Benzine : Où est-ce que tu as appris à parler français aussi bien, Jimmy ?

Jimmy : J’ai appris le français à l’école, j’avais un bon accent, parce que j’étais né avec le « R » français, il m’avait fallu même aller à l’orthophoniste pour corriger ça quand je parlais en anglais ! (rire). Ensuite, avec le succès des Silencers en France, j’ai fait beaucoup de tournées ici, et j’étais attiré par le côté romantique de la langue. Mais en plus, je suis devenu récemment français à cause du Brexit, avec mon fils.

Benzine : Quand on pense aux Silencers, la première chose qui vient à l’esprit, c’est l’Ecosse, Glasgow

Jimmy : Je viens de Glasgow, une ville « fucking real !’, une ville industrielle, avec un humour fantastique et beaucoup de musique. Une ville dure, le Chicago du Royaume Uni.
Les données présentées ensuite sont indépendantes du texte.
-- ==== Sys2Proof/Laws/Frame.lean ====
section
/-! SUPPORT. What the shared operations leave as it was, field by field. -/

namespace Sys2Proof.Machine

/-! ### refillPlaces -/

@[simp] theorem refillPlaces_pending (p : Port) (s : State) : (refillPlaces p s).pending = s.pending := rfl
@[simp] theorem refillPlaces_agenda (p : Port) (s : State) : (refillPlaces p s).agenda = s.agenda := rfl
@[simp] theorem refillPlaces_takeDue (p : Port) (s : State) : (refillPlaces p s).takeDue = s.takeDue := rfl
@[simp] theorem refillPlaces_now (p : Port) (s : State) : (refillPlaces p s).now = s.now := rfl
@[simp] theorem refillPlaces_choices (p : Port) (s : State) : (refillPlaces p s).choices = s.choices := rfl
@[simp] theorem refillPlaces_phase (p : Port) (s : State) : (refillPlaces p s).phase = s.phase := rfl
@[simp] theorem refillPlaces_cause (p : Port) (s : State) : (refillPlaces p s).cause = s.cause := rfl
@[simp] theorem refillPlaces_mode (p : Port) (s : State) : (refillPlaces p s).mode = s.mode := rfl
@[simp] theorem refillPlaces_resetWaiting (p : Port) (s : State) : (refillPlaces p s).resetWaiting = s.resetWaiting := rfl
@[simp] theorem refillPlaces_rails (p : Port) (s : State) : (refillPlaces p s).rails = s.rails := rfl
@[simp] theorem refillPlaces_en (p : Port) (s : State) : (refillPlaces p s).en = s.en := rfl
@[simp] theorem refillPlaces_dis (p : Port) (s : State) : (refillPlaces p s).dis = s.dis := rfl
@[simp] theorem refillPlaces_ctl (p : Port) (s : State) : (refillPlaces p s).ctl = s.ctl := rfl
@[simp] theorem refillPlaces_chans (p : Port) (s : State) : (refillPlaces p s).chans = s.chans := rfl
@[simp] theorem refillPlaces_marks (p : Port) (s : State) : (refillPlaces p s).marks = s.marks := rfl
@[simp] theorem refillPlaces_conv (p : Port) (s : State) : (refillPlaces p s).conv = s.conv := rfl
@[simp] theorem refillPlaces_line (p : Port) (s : State) : (refillPlaces p s).line = s.line := rfl
@[simp] theorem refillPlaces_sync (p : Port) (s : State) : (refillPlaces p s).sync = s.sync := rfl
@[simp] theorem refillPlaces_seq (p : Port) (s : State) : (refillPlaces p s).seq = s.seq := rfl
@[simp] theorem refillPlaces_sched (p : Port) (s : State) : (refillPlaces p s).sched = s.sched := rfl
@[simp] theorem refillPlaces_rtu (p : Port) (s : State) : (refillPlaces p s).rtu = s.rtu := rfl
@[simp] theorem refillPlaces_up (p : Port) (s : State) : (refillPlaces p s).up = s.up := rfl
@[simp] theorem refillPlaces_fwd (p : Port) (s : State) : (refillPlaces p s).fwd = s.fwd := rfl
@[simp] theorem refillPlaces_ev (p : Port) (s : State) : (refillPlaces p s).ev = s.ev := rfl
@[simp] theorem refillPlaces_store (p : Port) (s : State) : (refillPlaces p s).store = s.store := rfl

/-! ### grant -/

@[simp] theorem grant_pending (p : Port) (c : Claimant) (s : State) : (grant p c s).pending = s.pending := by unfold grant; split <;> simp
@[simp] theorem grant_agenda (p : Port) (c : Claimant) (s : State) : (grant p c s).agenda = s.agenda := by unfold grant; split <;> simp
@[simp] theorem grant_takeDue (p : Port) (c : Claimant) (s : State) : (grant p c s).takeDue = s.takeDue := by unfold grant; split <;> simp
@[simp] theorem grant_now (p : Port) (c : Claimant) (s : State) : (grant p c s).now = s.now := by unfold grant; split <;> simp
@[simp] theorem grant_choices (p : Port) (c : Claimant) (s : State) : (grant p c s).choices = s.choices := by unfold grant; split <;> simp
@[simp] theorem grant_phase (p : Port) (c : Claimant) (s : State) : (grant p c s).phase = s.phase := by unfold grant; split <;> simp
@[simp] theorem grant_cause (p : Port) (c : Claimant) (s : State) : (grant p c s).cause = s.cause := by unfold grant; split <;> simp
@[simp] theorem grant_mode (p : Port) (c : Claimant) (s : State) : (grant p c s).mode = s.mode := by unfold grant; split <;> simp
@[simp] theorem grant_resetWaiting (p : Port) (c : Claimant) (s : State) : (grant p c s).resetWaiting = s.resetWaiting := by unfold grant; split <;> simp
@[simp] theorem grant_rails (p : Port) (c : Claimant) (s : State) : (grant p c s).rails = s.rails := by unfold grant; split <;> simp
@[simp] theorem grant_en (p : Port) (c : Claimant) (s : State) : (grant p c s).en = s.en := by unfold grant; split <;> simp
@[simp] theorem grant_dis (p : Port) (c : Claimant) (s : State) : (grant p c s).dis = s.dis := by unfold grant; split <;> simp
@[simp] theorem grant_ctl (p : Port) (c : Claimant) (s : State) : (grant p c s).ctl = s.ctl := by unfold grant; split <;> simp
@[simp] theorem grant_chans (p : Port) (c : Claimant) (s : State) : (grant p c s).chans = s.chans := by unfold grant; split <;> simp
@[simp] theorem grant_marks (p : Port) (c : Claimant) (s : State) : (grant p c s).marks = s.marks := by unfold grant; split <;> simp
@[simp] theorem grant_conv (p : Port) (c : Claimant) (s : State) : (grant p c s).conv = s.conv := by unfold grant; split <;> simp
@[simp] theorem grant_line (p : Port) (c : Claimant) (s : State) : (grant p c s).line = s.line := by unfold grant; split <;> simp
@[simp] theorem grant_sync (p : Port) (c : Claimant) (s : State) : (grant p c s).sync = s.sync := by unfold grant; split <;> simp
@[simp] theorem grant_seq (p : Port) (c : Claimant) (s : State) : (grant p c s).seq = s.seq := by unfold grant; split <;> simp
@[simp] theorem grant_sched (p : Port) (c : Claimant) (s : State) : (grant p c s).sched = s.sched := by unfold grant; split <;> simp
@[simp] theorem grant_rtu (p : Port) (c : Claimant) (s : State) : (grant p c s).rtu = s.rtu := by unfold grant; split <;> simp
@[simp] theorem grant_up (p : Port) (c : Claimant) (s : State) : (grant p c s).up = s.up := by unfold grant; split <;> simp
@[simp] theorem grant_fwd (p : Port) (c : Claimant) (s : State) : (grant p c s).fwd = s.fwd := by unfold grant; split <;> simp
@[simp] theorem grant_ev (p : Port) (c : Claimant) (s : State) : (grant p c s).ev = s.ev := by unfold grant; split <;> simp
@[simp] theorem grant_store (p : Port) (c : Claimant) (s : State) : (grant p c s).store = s.store := by unfold grant; split <;> simp
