/-- The work after a last step ends its program, and what waited behind it is taken next. -/
theorem settle_lastStep_tail (n : Nat) (ws : List Work) {v s : State} {c c' : Context} {x : Running}
    {fl : Option FailReason} (ls : s.LastStep c x) (va : v.Settled) (vc : v.seq.ctx = some c') (vs : v.sched = s.sched)
    (vh : v.seq.headers = s.seq.headers) (vst : v.seq.steps = s.seq.steps) (ci : c'.index = c.index)
    (cp : c'.program = c.program) (cr : c'.requester = c.requester) (cf : c'.failed = c.failed)
    (ab : fl ≠ none → (s.stepAt c.index).onFail = .abort) :
    settle (n + 3) (v.todo (.afterStep fl :: ws)) = settle n ((v.endedWith c (Context.endOf c fl)).todo ws) := by
  obtain ⟨e, he⟩ : ∃ e, e = Context.endOf c fl := ⟨_, rfl⟩
  rw [← he]
  have p0 : c.program ≠ 0 := by intro h; have := ls.ordinary; rw [h] at this; simp at this
  have p1 : c.program ≠ 1 := by intro h; have := ls.ordinary; rw [h] at this; simp at this
  have as : afterStep fl v = programEnd e false v := by
    unfold afterStep
    rw [vc, vs, ls.running]; simp only []
    have cut : v.cutOffDue x = false := by
      unfold State.cutOffDue; rw [ls.unmarked, vs, ls.noQueue]; rfl
    rw [cut]; simp only [Bool.and_false, Bool.false_and, Bool.false_eq_true, if_false]
    cases fl with
    | none => rw [he]; simp only [Context.endOf]; unfold goTo; rw [inRange_congr vh, ci, cp, ls.last]; simp
    | some y =>
      rw [he]; simp only [Context.endOf]; rw [cp, ci, if_neg p0, stepAt_congr vst, ab (by simp)]
  have pe : programEnd e false v = (setResult (c.result e) (setRunning none (setCtx none v))).todo [.raise .programEnd,
      .startHead] := by
    unfold programEnd; rw [vc]; simp only []
    rw [cp, if_neg p0, if_neg p1]
    have : c'.result e = c.result e := by unfold Context.result; rw [cp, cr, cf]
    rw [this, later_eq_todo (by exact va.1)]; rfl
  rw [settle_todo _ _ _ va.1 rfl]
  have : handle (.afterStep fl) v = (setResult (c.result e) (setRunning none (setCtx none v))).todo [.raise .programEnd,
      .startHead] := (show afterStep fl v = _ from as.trans pe)
  rw [this]
  obtain ⟨w, hw⟩ : ∃ w, w = setResult (c.result e) (setRunning none (setCtx none v)) := ⟨_, rfl⟩
  rw [← hw]
  have wn : w.Settled := by rw [hw]; exact va
  show settle (n + 1 + 1) (w.todo (.raise .programEnd :: .startHead :: ws)) = _
  rw [settle_raise _ _ _ wn.1, settle_startHead _ _ (by simp [wn.1]) (by
    rw [raise_sched, hw]; show v.sched.queue = []; rw [vs]; exact ls.noQueue)]
  rw [hw]; rfl

theorem settled_endedWith {s : State} (c : Context) (e : ProgramEnd) (h : s.Settled) : (s.endedWith c e).Settled :=
  settled_raise _ (by exact h)

/-- The work after a last step ends its program. -/
theorem settle_lastStep_end (n : Nat) {v s : State} {c c' : Context} {x : Running} {fl : Option FailReason}
    (ls : s.LastStep c x) (va : v.Settled) (vc : v.seq.ctx = some c') (vs : v.sched = s.sched)
    (vh : v.seq.headers = s.seq.headers) (vst : v.seq.steps = s.seq.steps) (ci : c'.index = c.index)
    (cp : c'.program = c.program) (cr : c'.requester = c.requester) (cf : c'.failed = c.failed)
    (ab : fl ≠ none → (s.stepAt c.index).onFail = .abort) :
    settle (n + 3) (v.todo [.afterStep fl]) = v.endedWith c (Context.endOf c fl) := by
  rw [settle_lastStep_tail n [] ls va vc vs vh vst ci cp cr cf ab]
  exact settle_done n (settled_endedWith c _ va)

/-- An event that ends a last step ends its program; `v` is what the step's own clearing leaves but for the context. -/
theorem event_lastStep_end {s : State} {c : Context} {x : Running} (ls : s.LastStep c x) (fl : Option FailReason)
    {w v : State} {c' : Context}
    (hs : s.Settled) (w1 : w.Settled)
    (f : State → State) (hf : f s = later (.afterStep fl) w)
    (wc : w.seq.ctx = some c') (vs : w.sched = s.sched) (vh : w.seq.headers = s.seq.headers)
    (vst : w.seq.steps = s.seq.steps)
    (ci : c'.index = c.index) (cp : c'.program = c.program) (cr : c'.requester = c.requester) (cf : c'.failed = c.failed)
    (ab : fl ≠ none → (s.stepAt c.index).onFail = .abort)
    (wv : { w with seq := { w.seq with ctx := none } } = { v with seq := { v.seq with ctx := none } }) :
    event f s = .next (v.endedWith c (Context.endOf c fl)) := by
  rw [event_todo hs (hf.trans (later_eq_todo w1.1 _))]
  refine congrArg _ ?_
  show settle (65533 + 3) _ = _
  rw [settle_lastStep_end _ ls w1 wc vs vh vst ci cp cr cf ab]
  have : ∀ e, w.endedWith c e = v.endedWith c e := by
    intro e
    rw [← endedWith_ctx w c e none, ← endedWith_ctx v c e none, wv]
  exact this _

/-- A program whose first step is a DELAY starts: its running record, its context and the step's timer. -/
theorem startProgramOf_delay (s : State) (n : ProgNo) (q : Requester) (pr time : Nat) (m : s.mode = .active)
    (c : (s.header n).count ≠ 0) (k : (s.stepAt (s.header n).first).kind = .delay time) :
    startProgramOf n q pr s = { s with
      sched := { s.sched with running := some {
        program := n, requester := q, priority := pr, guarded := (s.stepAt (s.header n).first).guarded, marked := false } }
      seq := { s.seq with ctx := some {
        program := n, requester := q, index := (s.header n).first, timer := some (s.now + 2000 * time), frame := none,
        failed := 0, wait := .none } } } := by
  unfold startProgramOf
  rw [wake_active m]
  simp only []
  obtain ⟨v, hv⟩ : ∃ v, v = setCtx (some {
        program := n, requester := q, index := (s.header n).first, timer := none, frame := none, failed := 0, wait := .none })
      (setRunning (some { program := n, requester := q, priority := pr, guarded := false, marked := false }) s) := ⟨_, rfl⟩
  have h1 : ∀ x, (setRunning x s).header n = s.header n := fun _ => rfl
  rw [h1, if_neg c, ← hv]
  unfold startStep
  have sa : v.stepAt (s.header n).first = s.stepAt (s.header n).first := by rw [hv]; rfl
  simp only [sa]
  rw [modCtx_eq v _ _ (by rw [hv]; rfl)]
  unfold setGuarded
  simp only [k]
  unfold stepWait modCtx setCtx
  rw [hv]
  simp [setRunning, setCtx, Config.ms]

/-- A program requested of an idle part starts at once. -/
theorem takeRequest_idle (s : State) (n : ProgNo) (q : Requester) (time : Nat) (h : s.Quiet) (m : s.mode = .active)
    (c : (s.header n).count ≠ 0) (k : (s.stepAt (s.header n).first).kind = .delay time) :
    takeRequest n q s = { s with
      sched := { s.sched with
        arrivals := s.sched.arrivals + 1
        running := some {
          program := n, requester := q, priority := (s.header n).priority,
          guarded := (s.stepAt (s.header n).first).guarded, marked := false } }
      seq := { s.seq with ctx := some {
        program := n, requester := q, index := (s.header n).first, timer := some (s.now + 2000 * time), frame := none,
        failed := 0, wait := .none } } } := by
  unfold takeRequest
  rw [h.notCommitted]
  have r : s.isRunning n = false := by unfold State.isRunning; rw [h.noRunning]
  have qd : s.isQueued n = false := by unfold State.isQueued; rw [h.noQueue]; rfl
  rw [r, qd]
  simp only [Bool.false_eq_true, if_false]
  unfold newEntry
  rw [h.noQueue, if_pos (by decide)]
  unfold joinQueue
  rw [h.noQueue]
  simp only [insertEntry]
  unfold judgeHead
  simp only [h.noRunning]
  unfold startHead
  simp only [h.noRunning, h.notCommitted, Option.isSome_none, Bool.or_self, Bool.false_eq_true, if_false]
  have nq := h.noQueue
  unfold setRequests
  rw [startProgramOf_delay _ n q _ time (by exact m) (by exact c) (by exact k)]
  apply State.ext <;> simp [nq] <;> rfl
Les groupes de mon époque étaient issus de la classe ouvrière, très engagés à gauche, mais nous voulions être connus : Simple Minds, Annie Lennox, Deacon Blue… L’Ecosse est un pays celte, avec des racines irlandaises, ce qui fait que « l’oreille irlandaise » est présente naturellement chez nous. Si vous prenez la musique des USA, c’est la musique qui a été suivie par l’Ecosse, bien plus que la musique anglaise, avec l’exception des Beatles et des Stones bien sûr : la plupart des artistes écossais étaient plus intéressés par Dylan, Joni Mitchell, les Byrds, parce que le folk américain vient de la musique celte. Johnny Cash, Presley – un nom écossais – ont des racines écossaises. Les colons européens ont amené leurs musiques avec eux, et cette musique s’est croisée avec la musique des Noirs, les musiciens échangeaient entre eux. Chuck Berry s’est inspiré du rythme des danses celtes, il voulait jouer le Blues plus vite, on retrouve ce rythme dans son premier titre, Maybeline. Une musique hybride qui s’est formée à partir de ces échanges…

Benzine : Le dernier album des Silencers date d’un moment…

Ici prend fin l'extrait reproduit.